Jennifer Jones said:

Ok, here goes - you're poem is really visual, which I liked a lot!   I love the "glittering oil gently glides over my golden skin" line... it's got alliteration and imagery.  The entire poem is full of pictures.  I think that's really effective. 

I have a few ideas that you may or may not like. 1. The line about the guys.  To me, the word "march" has this soldier image to it.  On a beach, I imagine guys strutting.  ya know?

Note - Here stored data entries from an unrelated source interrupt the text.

-- ==== Sys2Proof/Config.lean ====
section
/-! DEFINITION. What an implementation fixes, and the free values: opaque constants of which nothing can be proved. -/

namespace Sys2Proof.Config

/-- Free value: the random choice of a victim among the XTC or walk-cache entries (R92, R93); taken modulo the
number of entries. The argument is the step's fresh counter. -/
opaque victim : Nat → Nat

/-- Free value: the random 0 to 25 % that lengthens a busy back-off (R152), in 1/1024 of the back-off; taken
modulo 257. -/
opaque jitter : Nat → Nat

/-- Free value: the random draw of an intermediate group or of an equal candidate (R282, R284). -/
opaque routeDraw : Nat → Nat

/-- Free value: fresh random words of the SEC (SEC_NONCE, the identity seed). -/
opaque random : Nat → BitVec 256

/-- Free value: the offset within its READ of a READ_REQ's run, which the target puts into OPX of each READ_RESP (R134)
although nothing in the READ_REQ tells it; the arguments are the MSN and the PSN of the READ_REQ. -/
opaque readOffset : BitVec 16 → BitVec 32 → Nat

/-- Free value: an undefined or unstated 64-bit result (the log names each use). -/
opaque undef64 : Nat → BitVec 64

/-- Free value: an undefined or unstated list of bytes; the second argument is the length asked for. -/
opaque undefBytes : Nat → Nat → List Byte

/-- Free value: whether a COL_DATA packet with HOST set and MSN 0 is a Candelabra copy, which is placed for every local member,
or a unicast SEND, which is placed for the endpoint it names (R204): its header does not tell. The arguments are SRC_EP, OPX and
PSN. -/
opaque mcastCopy : BitVec 17 → BitVec 64 → BitVec 32 → Bool

/-- Free value: whether a chunk that arrived in one part holds an exact partial or fp64 values (R214): its packet does not tell.
The arguments are SRC_EP, OPX and PSN. -/
opaque partialChunk : BitVec 17 → BitVec 64 → BitVec 32 → Bool

/-- Free value: the number from which a seed's identity private key follows, whose derivation the spec does not state (R424). -/
opaque identityPrivate : BitVec 256 → Nat

/-- Free value: how long a command of the SEC runs, at most 2 ms (R426, R433). The argument is a fresh count. -/
opaque secTime : Nat → Nat

/-- Free value: the per-message secret number of a signature of ATTEST (R428). The argument is a fresh count. -/
opaque signSecret : Nat → Nat

/-- Free value: the digests KM and KR in ROM (R423). -/
opaque digestKM : List Byte
opaque digestKR : List Byte

/-- Free value: the JTAG IDCODE, which the spec does not state (R430). -/
opaque idcode : BitVec 32

/-- Free value: does the flash read of an image slot fail (READ_ERROR of R495)? The argument is a fresh count. -/
opaque flashReadFails : Nat → Bool

/-- Free value: the lengths of the images of slots 0 and 1 where no header is valid (R494 gives only PRIMARY and STATE). -/
opaque bareLength : Nat → Nat

/-- Free value: the cells of the shared pool that an index of a port is given (R312), for which the spec states bounds only. The argument
is a fresh count. -/
opaque sharedCredit : Nat → Nat

/-- Free value: does a queued packet have a cell in a bank group that has failed (R394)? The argument is a fresh count. -/
opaque cellLost : Nat → Bool

/-- Free value: how long a crossing in the BKM-8520 mode stays busy, within what R405 allows (R410). The argument is a fresh count. -/
opaque pulseTrip : Nat → Nat

/-- Free value: what is left of the completion timeout of a read that times out (R465): how long ago it was issued is not part of the
State. The argument is a fresh count. -/
opaque timeoutLeft : Nat → Nat

/-- Free value: has a checker found an uncorrectable word, and not a difference of duplicated state (R382, R396)? The argument is a fresh
count. -/
opaque wordFault : Nat → Bool

/-- Free value: what the wrong one of the two GTIME counters holds (R390). The argument is a fresh count. -/
opaque gtimeOther : Nat → BitVec 64

/-- Free value: how long a WARM reset lasts, at most 20 ms (R487). The argument is a fresh count. -/
opaque warmTime : Nat → Nat

/-- Free value: which bits of the fuses are blown when the supply of the fuses fails (R509). The arguments are a fresh count and the fuse
field. -/
opaque fuseCut : Nat → Nat → Nat

/-- Free value: the words of an island's snapshot, its flip-flops and RAMs (R451): how many there are, by island. -/
opaque snapshotLength : Nat → Nat

/-- Free value: the contents of a snapshot (R451). The arguments are a fresh count and the place of the word. -/
opaque snapshotWord : Nat → Nat → BitVec 64

/-- Free value: what the recorded islands take at their crossings in a tick (R450): island, whether it is a FIFO entry, crossing, and the value
or entry. What crosses between the islands is not part of the State. The argument is a fresh count. -/
opaque islandInputs : Nat → List (Nat × Bool × Nat × List (BitVec 64))

/-- Free value: has an island's input in a tick gone beyond what the LTN can store (R453)? The arguments are a fresh count and the island. -/
opaque inputLost : Nat → Nat → Bool

/-- Free value: what the Lantern buffer holds where nothing has written it (R455), by the place of the word. -/
opaque lanternPower : Nat → BitVec 64

/-- Free value: SEC_ID0 in the START record of the recording that REPLAY finds in PF0's memory (R456), which lies outside the block. The
argument is a fresh count. -/
opaque replayId : Nat → BitVec 64

/-- Free value: does that recording hold an island (R457)? The arguments are a fresh count and the island. -/
opaque replayHas : Nat → Nat → Bool

/-- Free value: does it hold a MARK for the cycle at which a checker of a replayed island fires (R457)? The argument is a fresh count. -/
opaque markRecorded : Nat → Bool

/-- Free value: the Vendor ID, Knaton's assigned identifier (R463). -/
opaque vendorId : BitVec 16

end Sys2Proof.Config
end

Strutting down the shore, like peacocks or roosters.  So, there's the option of using "Guys strut, gazing for girls" or even "Guys stride, gazing for girls"  (I don't know if you want punctuation in that line, but I just added it to emphasize where I am having a natural pause.  You may not want the pause there.)  I like strut because of its connotation, but I like stride because it's internal rhyme. guys and stride sound similar.  Stride has more of a glide meaning to me.  It depends on what you're trying to say about the guys.  2. "Whirling their heads when wanting" - What about "Whirling their heads with wanting" ? Depending on if you want to say the guys only turn their heads when they want to (like when they see a hot chick) or if the guys turn their heads because they see a hot chick and they want her.  For some reason when I read that line, I automatically wanted to say "with" instead of "when."  3. "Other beach bunnies bop by" - great alliteration! :)  Would it be too much to say "Beautiful beach bunnies bop by" ?  4. "Washing waste on the shore" - I like the alliteration, but the part about waste kind of messes with the happy, golden, sparkling visual.  What about "Washing seashells on the shore" ? You keep the alliteration because of the "sh" sounds.  Anyway, that's all I can think of.  I hope this is helpful.  I really think your poem is great because it's something everyone can relate to and imagine in their minds. 

I really think that the draft exchange is a good idea because it gave me ideas when I felt I had no more options.  I think that they helped me make some positive changes to my poem.  Audra’s suggestion to use assonance was the hardest part, but I thought she was right that assonance may give it more depth.  I could not seem to think of anywhere or any words to change to have the effect.  Finally, as I was staring at the last line it came to me to change the middle word to something that had an “a” sound like the other two words and that is how I came up with “happy.”  I think this line is better now.

I think almost all of Jennifer’s suggestions were helpful also.  I agreed that there should be a comma between march (now changed to stride) and gazing where there is a natural pause.  I decided to change march to stride because I did not want anyone to picture the military or any type of stiff movements.  I also used stride instead of strut because of the internal rhyme with guys.  I also liked how she suggested that I change “Other” to “Beautiful”---it really does make it sound better.  Again, I did not want people to get the wrong image in my poem, so I agreed that “waste” should be changed and I really like the way “seashells” sounds.  I decided not to change “when” (as in “Whirling their heads when wanting”) because “with” did not have the same ring to me.  This was one of my favorite lines in the poem.  I want them to whirl their heads when they see a pretty girl. 

I am really happy with my poem.  When I read it, I really go back to last summer.  I think the draft exchange process is a good thing because it gives you insight on others perceptions of your work and helps you see things you may have overlooked.  If I did something like this again, I would also ask them a specific question over something I was not sure of.  For instance, I am not sure where I should put some punctuation and I wish that I had thought to ask their opinion because neither really mentioned it.  Overall, I think this was a really good way to help me improve my poem and for me to see what others thought of it.  I am going to keep working on my poem and make it the best that it can be.